### ACTIVITY
Please reproduce exactly the lines from the start of the records through the one containing "### Decoding -/", and nothing more.

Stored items
***

-- ==== Sys2Proof/Decode.lean ====
section
/-! DEFINITION. Decoder and encoder of 30_encoding (rules R60 to R70), and the opcode table as data (R63). -/

namespace Sys2Proof

/-! ### The fields of a word (R61) -/

/-- `op = opcode[15:12]`, the dispatch key (R61). -/
def fieldOp (w : Word) : Nibble := w.extractLsb' 12 4

/-- `x = opcode[11:8]`, a register index (R61). -/
def fieldX (w : Word) : Reg := ⟨w.toNat / 256 % 16, Nat.mod_lt _ (by decide)⟩

/-- `y = opcode[7:4]`, a register index (R61). -/
def fieldY (w : Word) : Reg := ⟨w.toNat / 16 % 16, Nat.mod_lt _ (by decide)⟩

/-- `n = opcode[3:0]` (R61). -/
def fieldN (w : Word) : Nibble := w.extractLsb' 0 4

/-- `nn = opcode[7:0]` (R61). -/
def fieldNN (w : Word) : Byte := w.extractLsb' 0 8

/-- `nnn = opcode[11:0]` (R61). -/
def fieldNNN (w : Word) : Imm12 := w.extractLsb' 0 12

/-! ### Decoding -/

/-- What the decoder gives: exactly one instruction, or the word named as unknown (R64, R67). -/
inductive Decoded where
  | instr (i : Instr)
  | unknownOpcode (w : Word)
  deriving DecidableEq, Repr

/-- The 0x0 family is matched on the whole word (R65). -/
def decodeSystem (w : Word) : Decoded :=
  if w = 0x00E0 then .instr .cls
  else if w = 0x00EE then .instr .ret
  else .unknownOpcode w

/-- The 0x8 family has its second dispatch on the low nibble (R64). -/
def decodeAlu (w : Word) : Decoded :=
  match fieldN w with
  | 0x0 => .instr (.ldReg (fieldX w) (fieldY w))
  | 0x1 => .instr (.orReg (fieldX w) (fieldY w))
  | 0x2 => .instr (.andReg (fieldX w) (fieldY w))
  | 0x3 => .instr (.xorReg (fieldX w) (fieldY w))
  | 0x4 => .instr (.addReg (fieldX w) (fieldY w))
  | 0x5 => .instr (.sub (fieldX w) (fieldY w))
  | 0x6 => .instr (.shr (fieldX w) (fieldY w))
  | 0x7 => .instr (.subn (fieldX w) (fieldY w))
  | 0xE => .instr (.shl (fieldX w) (fieldY w))
  | _ => .unknownOpcode w

/-- A word of family 5 or 9 is its instruction unless the strict parameter finds a low nibble other than 0 (R66). -/
def decodeSkipReg (strict : Bool) (w : Word) (i : Instr) : Decoded :=
  if lowNibbleOk strict (fieldN w) then .instr i else .unknownOpcode w

/-- The decode algorithm of R64, total on all words. -/
def decodeWord (strict : Bool) (w : Word) : Decoded :=
  match fieldOp w with
  | 0x0 => decodeSystem w
  | 0x1 => .instr (.jp (fieldNNN w))
  | 0x2 => .instr (.call (fieldNNN w))
  | 0x3 => .instr (.seImm (fieldX w) (fieldNN w))
  | 0x4 => .instr (.sneImm (fieldX w) (fieldNN w))
  | 0x5 => decodeSkipReg strict w (.seReg (fieldX w) (fieldY w) (fieldN w))
  | 0x6 => .instr (.ldImm (fieldX w) (fieldNN w))
  | 0x7 => .instr (.addImm (fieldX w) (fieldNN w))
  | 0x8 => decodeAlu w
  | 0x9 => decodeSkipReg strict w (.sneReg (fieldX w) (fieldY w) (fieldN w))
  | 0xA => .instr (.ldI (fieldNNN w))
  | 0xD => .instr (.drw (fieldX w) (fieldY w) (fieldN w))
  | _ => .unknownOpcode w

/-! ### Words and bytes (R43, R70) -/

/-- Two bytes as one word, the first the high byte: the fetch is big-endian (R43). -/
def wordOfBytes (hi lo : Byte) : Word := BitVec.ofNat 16 (hi.toNat * 256 + lo.toNat)

/-- `word[15:8]`, the byte stored at the lower address (R70). -/
def highByte (w : Word) : Byte := w.extractLsb' 8 8

/-- `word[7:0]`, the byte stored at the higher address (R70). -/
def lowByte (w : Word) : Byte := w.extractLsb' 0 8

/-- Decode the two bytes of an instruction as memory holds them (R60, R43). -/
def decodeBytes (strict : Bool) (hi lo : Byte) : Decoded := decodeWord strict (wordOfBytes hi lo)

/-! ### Encoding (R70) -/

/-- Format `NNN`: `op*4096 + nnn` (R70). -/
def encodeNNN (op : Nat) (nnn : Imm12) : Word := BitVec.ofNat 16 (op * 4096 + nnn.toNat)

/-- Format `XNN`: `op*4096 + x*256 + nn` (R70). -/
def encodeXNN (op : Nat) (x : Reg) (nn : Byte) : Word := BitVec.ofNat 16 (op * 4096 + x.val * 256 + nn.toNat)

/-- Formats `XY` and `XYN`: `op*4096 + x*256 + y*16 + n` (R70). -/
def encodeXYN (op : Nat) (x y : Reg) (n : Nibble) : Word :=
  BitVec.ofNat 16 (op * 4096 + x.val * 256 + y.val * 16 + n.toNat)

/-- The word of an instruction (R70 with the `op` and sub-opcode of R63). -/
def encode : Instr → Word
  | .cls => 0x00E0
  | .ret => 0x00EE
  | .jp nnn => encodeNNN 0x1 nnn
  | .call nnn => encodeNNN 0x2 nnn
  | .seImm x nn => encodeXNN 0x3 x nn
  | .sneImm x nn => encodeXNN 0x4 x nn
  | .seReg x y n => encodeXYN 0x5 x y n
  | .sneReg x y n => encodeXYN 0x9 x y n
  | .ldImm x nn => encodeXNN 0x6 x nn
  | .addImm x nn => encodeXNN 0x7 x nn
  | .ldReg x y => encodeXYN 0x8 x y 0x0
  | .orReg x y => encodeXYN 0x8 x y 0x1
  | .andReg x y => encodeXYN 0x8 x y 0x2
  | .xorReg x y => encodeXYN 0x8 x y 0x3
  | .addReg x y => encodeXYN 0x8 x y 0x4
  | .sub x y => encodeXYN 0x8 x y 0x5
  | .subn x y => encodeXYN 0x8 x y 0x7
  | .shr x y => encodeXYN 0x8 x y 0x6
  | .shl x y => encodeXYN 0x8 x y 0xE
  | .ldI nnn => encodeNNN 0xA nnn
  | .drw x y n => encodeXYN 0xD x y n

/-! ### The opcode table as data (R63) -/

/-- A row of the opcode table: a word `w` is the instruction when `w AND mask = match` (R63). -/
structure OpcodeRow where
  pattern : String
  mnemonic : String
  matchBits : Word
  mask : Word
  deriving DecidableEq, Repr

/-- The row of an instruction, with the match and mask of R63 at the default parameters. -/
def Instr.row : Instr → OpcodeRow
  | .cls => ⟨"00E0", "CLS", 0x00E0, 0xFFFF⟩
  | .ret => ⟨"00EE", "RET", 0x00EE, 0xFFFF⟩
  | .jp _ => ⟨"1NNN", "JP nnn", 0x1000, 0xF000⟩
  | .call _ => ⟨"2NNN", "CALL nnn", 0x2000, 0xF000⟩
  | .seImm _ _ => ⟨"3XNN", "SE Vx, nn", 0x3000, 0xF000⟩
  | .sneImm _ _ => ⟨"4XNN", "SNE Vx, nn", 0x4000, 0xF000⟩
  | .seReg _ _ _ => ⟨"5XY0", "SE Vx, Vy", 0x5000, 0xF000⟩
  | .sneReg _ _ _ => ⟨"9XY0", "SNE Vx, Vy", 0x9000, 0xF000⟩
  | .ldImm _ _ => ⟨"6XNN", "LD Vx, nn", 0x6000, 0xF000⟩
  | .addImm _ _ => ⟨"7XNN", "ADD Vx, nn", 0x7000, 0xF000⟩
  | .ldReg _ _ => ⟨"8XY0", "LD Vx, Vy", 0x8000, 0xF00F⟩
  | .orReg _ _ => ⟨"8XY1", "OR Vx, Vy", 0x8001, 0xF00F⟩
  | .andReg _ _ => ⟨"8XY2", "AND Vx, Vy", 0x8002, 0xF00F⟩
  | .xorReg _ _ => ⟨"8XY3", "XOR Vx, Vy", 0x8003, 0xF00F⟩
  | .addReg _ _ => ⟨"8XY4", "ADD Vx, Vy", 0x8004, 0xF00F⟩
  | .sub _ _ => ⟨"8XY5", "SUB Vx, Vy", 0x8005, 0xF00F⟩
  | .subn _ _ => ⟨"8XY7", "SUBN Vx, Vy", 0x8007, 0xF00F⟩
  | .shr _ _ => ⟨"8XY6", "SHR Vx", 0x8006, 0xF00F⟩
  | .shl _ _ => ⟨"8XYE", "SHL Vx", 0x800E, 0xF00F⟩
  | .ldI _ => ⟨"ANNN", "LD I, nnn", 0xA000, 0xF000⟩
  | .drw _ _ _ => ⟨"DXYN", "DRW Vx, Vy, n", 0xD000, 0xF000⟩

/-- The 21 rows in the table's order (R63). -/
def opcodeTable : List OpcodeRow :=
  [Instr.cls, .ret, .jp 0, .call 0, .seImm 0 0, .sneImm 0 0, .seReg 0 0 0, .sneReg 0 0 0, .ldImm 0 0, .addImm 0 0,
    .ldReg 0 0, .orReg 0 0, .andReg 0 0, .xorReg 0 0, .addReg 0 0, .sub 0 0, .subn 0 0, .shr 0 0, .shl 0 0, .ldI 0,
    .drw 0 0 0].map Instr.row

/-- The word matches the row (R63). -/
def OpcodeRow.accepts (r : OpcodeRow) (w : Word) : Bool := w &&& r.mask == r.matchBits

/-! ### The host's view of the decoder -/

/-- An instruction whose lowest `nbits` bits are `w` and whose bits above are 0. Every instruction is one 16-bit word
(R60), so the table's bit 0 is bit 0 of that word. -/
def tableWord (nbits w : Nat) : Word := BitVec.ofNat 16 (w % 2 ^ min nbits 16)

/-- The instruction the decoder reads from the two bytes of `tableWord nbits w`, high byte first. -/
def decodeTableWord (nbits w : Nat) : Option Instr :=
  match decodeBytes Config.machine.strictLowNibble59 (highByte (tableWord nbits w)) (lowByte (tableWord nbits w)) with
  | .instr i => some i
  | .unknownOpcode _ => none

end Sys2Proof
end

***

### OUTPUT OF THE EXERCISE
-- ==== Sys2Proof/Decode.lean ====
section
/-! DEFINITION. Decoder and encoder of 30_encoding (rules R60 to R70), and the opcode table as data (R63). -/

namespace Sys2Proof

/-! ### The fields of a word (R61) -/

/-- `op = opcode[15:12]`, the dispatch key (R61). -/
def fieldOp (w : Word) : Nibble := w.extractLsb' 12 4

/-- `x = opcode[11:8]`, a register index (R61). -/
def fieldX (w : Word) : Reg := ⟨w.toNat / 256 % 16, Nat.mod_lt _ (by decide)⟩

/-- `y = opcode[7:4]`, a register index (R61). -/
def fieldY (w : Word) : Reg := ⟨w.toNat / 16 % 16, Nat.mod_lt _ (by decide)⟩

/-- `n = opcode[3:0]` (R61). -/
def fieldN (w : Word) : Nibble := w.extractLsb' 0 4

/-- `nn = opcode[7:0]` (R61). -/
def fieldNN (w : Word) : Byte := w.extractLsb' 0 8

/-- `nnn = opcode[11:0]` (R61). -/
def fieldNNN (w : Word) : Imm12 := w.extractLsb' 0 12

/-! ### Decoding -/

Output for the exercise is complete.